▶ **What needs to be done**:
Will you write out all the entries below exactly?

Collected data
━━━━━━━━

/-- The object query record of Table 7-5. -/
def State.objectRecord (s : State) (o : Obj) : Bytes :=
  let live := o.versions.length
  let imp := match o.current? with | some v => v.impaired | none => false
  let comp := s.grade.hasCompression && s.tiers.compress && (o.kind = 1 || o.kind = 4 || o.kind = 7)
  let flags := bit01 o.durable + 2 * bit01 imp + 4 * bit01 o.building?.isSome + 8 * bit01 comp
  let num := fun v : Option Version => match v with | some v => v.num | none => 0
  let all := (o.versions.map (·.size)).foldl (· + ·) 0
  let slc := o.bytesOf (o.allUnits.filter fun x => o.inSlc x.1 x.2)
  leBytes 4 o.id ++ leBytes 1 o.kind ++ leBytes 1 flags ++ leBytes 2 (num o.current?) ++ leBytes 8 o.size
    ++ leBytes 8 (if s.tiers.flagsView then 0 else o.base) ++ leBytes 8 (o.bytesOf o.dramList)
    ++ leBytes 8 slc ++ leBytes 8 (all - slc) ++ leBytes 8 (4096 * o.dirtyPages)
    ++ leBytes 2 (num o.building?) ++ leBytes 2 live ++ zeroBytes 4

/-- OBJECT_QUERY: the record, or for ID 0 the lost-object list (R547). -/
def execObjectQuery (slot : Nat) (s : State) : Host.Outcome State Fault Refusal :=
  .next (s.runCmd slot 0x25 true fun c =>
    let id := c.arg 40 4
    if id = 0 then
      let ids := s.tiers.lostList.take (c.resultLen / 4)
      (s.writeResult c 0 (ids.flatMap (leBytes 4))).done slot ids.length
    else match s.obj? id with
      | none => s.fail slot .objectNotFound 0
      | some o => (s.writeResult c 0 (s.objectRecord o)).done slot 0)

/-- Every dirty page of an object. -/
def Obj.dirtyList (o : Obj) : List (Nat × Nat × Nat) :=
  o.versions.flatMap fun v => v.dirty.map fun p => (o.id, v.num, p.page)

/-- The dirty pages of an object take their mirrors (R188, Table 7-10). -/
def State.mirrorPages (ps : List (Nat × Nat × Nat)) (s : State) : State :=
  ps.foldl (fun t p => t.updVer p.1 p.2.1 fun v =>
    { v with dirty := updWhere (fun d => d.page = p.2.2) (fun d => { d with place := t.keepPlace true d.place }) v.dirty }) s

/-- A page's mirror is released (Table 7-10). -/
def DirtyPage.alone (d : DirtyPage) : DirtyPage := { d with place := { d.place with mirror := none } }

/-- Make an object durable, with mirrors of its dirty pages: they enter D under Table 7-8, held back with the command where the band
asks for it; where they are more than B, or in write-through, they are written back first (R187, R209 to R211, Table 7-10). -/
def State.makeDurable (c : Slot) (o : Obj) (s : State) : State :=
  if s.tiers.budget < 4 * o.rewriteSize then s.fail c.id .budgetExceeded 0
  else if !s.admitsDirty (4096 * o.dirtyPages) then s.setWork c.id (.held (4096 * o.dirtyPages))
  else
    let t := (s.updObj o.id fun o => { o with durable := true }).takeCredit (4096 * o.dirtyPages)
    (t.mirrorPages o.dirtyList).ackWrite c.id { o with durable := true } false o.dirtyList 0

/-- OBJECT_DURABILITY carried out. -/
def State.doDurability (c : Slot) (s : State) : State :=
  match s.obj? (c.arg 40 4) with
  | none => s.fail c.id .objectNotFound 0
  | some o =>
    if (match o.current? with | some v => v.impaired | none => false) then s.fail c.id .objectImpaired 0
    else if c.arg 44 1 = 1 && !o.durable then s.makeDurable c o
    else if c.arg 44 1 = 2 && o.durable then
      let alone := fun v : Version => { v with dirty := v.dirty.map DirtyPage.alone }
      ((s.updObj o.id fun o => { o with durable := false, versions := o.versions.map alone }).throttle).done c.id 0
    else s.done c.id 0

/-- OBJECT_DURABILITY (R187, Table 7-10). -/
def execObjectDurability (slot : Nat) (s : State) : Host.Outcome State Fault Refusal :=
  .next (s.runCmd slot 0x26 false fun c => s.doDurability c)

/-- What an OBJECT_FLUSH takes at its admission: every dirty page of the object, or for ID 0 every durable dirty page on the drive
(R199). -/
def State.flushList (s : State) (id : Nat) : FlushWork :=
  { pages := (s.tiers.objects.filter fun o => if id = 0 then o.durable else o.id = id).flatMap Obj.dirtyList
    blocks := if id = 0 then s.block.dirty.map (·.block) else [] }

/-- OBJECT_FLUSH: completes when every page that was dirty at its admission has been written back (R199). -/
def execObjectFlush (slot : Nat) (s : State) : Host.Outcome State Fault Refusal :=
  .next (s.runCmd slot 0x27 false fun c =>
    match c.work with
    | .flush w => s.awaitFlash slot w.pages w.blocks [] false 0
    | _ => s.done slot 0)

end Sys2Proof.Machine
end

━━━━━━━━

▶ **Exercise response**:
/-- The object query record of Table 7-5. -/
def State.objectRecord (s : State) (o : Obj) : Bytes :=
  let live := o.versions.length
  let imp := match o.current? with | some v => v.impaired | none => false
  let comp := s.grade.hasCompression && s.tiers.compress && (o.kind = 1 || o.kind = 4 || o.kind = 7)
  let flags := bit01 o.durable + 2 * bit01 imp + 4 * bit01 o.building?.isSome + 8 * bit01 comp
  let num := fun v : Option Version => match v with | some v => v.num | none => 0
  let all := (o.versions.map (·.size)).foldl (· + ·) 0
  let slc := o.bytesOf (o.allUnits.filter fun x => o.inSlc x.1 x.2)
  leBytes 4 o.id ++ leBytes 1 o.kind ++ leBytes 1 flags ++ leBytes 2 (num o.current?) ++ leBytes 8 o.size
    ++ leBytes 8 (if s.tiers.flagsView then 0 else o.base) ++ leBytes 8 (o.bytesOf o.dramList)
    ++ leBytes 8 slc ++ leBytes 8 (all - slc) ++ leBytes 8 (4096 * o.dirtyPages)
    ++ leBytes 2 (num o.building?) ++ leBytes 2 live ++ zeroBytes 4

/-- OBJECT_QUERY: the record, or for ID 0 the lost-object list (R547). -/
def execObjectQuery (slot : Nat) (s : State) : Host.Outcome State Fault Refusal :=
  .next (s.runCmd slot 0x25 true fun c =>
    let id := c.arg 40 4
    if id = 0 then
      let ids := s.tiers.lostList.take (c.resultLen / 4)
      (s.writeResult c 0 (ids.flatMap (leBytes 4))).done slot ids.length
    else match s.obj? id with
      | none => s.fail slot .objectNotFound 0
      | some o => (s.writeResult c 0 (s.objectRecord o)).done slot 0)

/-- Every dirty page of an object. -/
def Obj.dirtyList (o : Obj) : List (Nat × Nat × Nat) :=
  o.versions.flatMap fun v => v.dirty.map fun p => (o.id, v.num, p.page)

/-- The dirty pages of an object take their mirrors (R188, Table 7-10). -/
def State.mirrorPages (ps : List (Nat × Nat × Nat)) (s : State) : State :=
  ps.foldl (fun t p => t.updVer p.1 p.2.1 fun v =>
    { v with dirty := updWhere (fun d => d.page = p.2.2) (fun d => { d with place := t.keepPlace true d.place }) v.dirty }) s

/-- A page's mirror is released (Table 7-10). -/
def DirtyPage.alone (d : DirtyPage) : DirtyPage := { d with place := { d.place with mirror := none } }

/-- Make an object durable, with mirrors of its dirty pages: they enter D under Table 7-8, held back with the command where the band
asks for it; where they are more than B, or in write-through, they are written back first (R187, R209 to R211, Table 7-10). -/
def State.makeDurable (c : Slot) (o : Obj) (s : State) : State :=
  if s.tiers.budget < 4 * o.rewriteSize then s.fail c.id .budgetExceeded 0
  else if !s.admitsDirty (4096 * o.dirtyPages) then s.setWork c.id (.held (4096 * o.dirtyPages))
  else
    let t := (s.updObj o.id fun o => { o with durable := true }).takeCredit (4096 * o.dirtyPages)
    (t.mirrorPages o.dirtyList).ackWrite c.id { o with durable := true } false o.dirtyList 0

/-- OBJECT_DURABILITY carried out. -/
def State.doDurability (c : Slot) (s : State) : State :=
  match s.obj? (c.arg 40 4) with
  | none => s.fail c.id .objectNotFound 0
  | some o =>
    if (match o.current? with | some v => v.impaired | none => false) then s.fail c.id .objectImpaired 0
    else if c.arg 44 1 = 1 && !o.durable then s.makeDurable c o
    else if c.arg 44 1 = 2 && o.durable then
      let alone := fun v : Version => { v with dirty := v.dirty.map DirtyPage.alone }
      ((s.updObj o.id fun o => { o with durable := false, versions := o.versions.map alone }).throttle).done c.id 0
    else s.done c.id 0

/-- OBJECT_DURABILITY (R187, Table 7-10). -/
def execObjectDurability (slot : Nat) (s : State) : Host.Outcome State Fault Refusal :=
  .next (s.runCmd slot 0x26 false fun c => s.doDurability c)

/-- What an OBJECT_FLUSH takes at its admission: every dirty page of the object, or for ID 0 every durable dirty page on the drive
(R199). -/
def State.flushList (s : State) (id : Nat) : FlushWork :=
  { pages := (s.tiers.objects.filter fun o => if id = 0 then o.durable else o.id = id).flatMap Obj.dirtyList
    blocks := if id = 0 then s.block.dirty.map (·.block) else [] }

/-- OBJECT_FLUSH: completes when every page that was dirty at its admission has been written back (R199). -/
def execObjectFlush (slot : Nat) (s : State) : Host.Outcome State Fault Refusal :=
  .next (s.runCmd slot 0x27 false fun c =>
    match c.work with
    | .flush w => s.awaitFlash slot w.pages w.blocks [] false 0
    | _ => s.done slot 0)

end Sys2Proof.Machine
end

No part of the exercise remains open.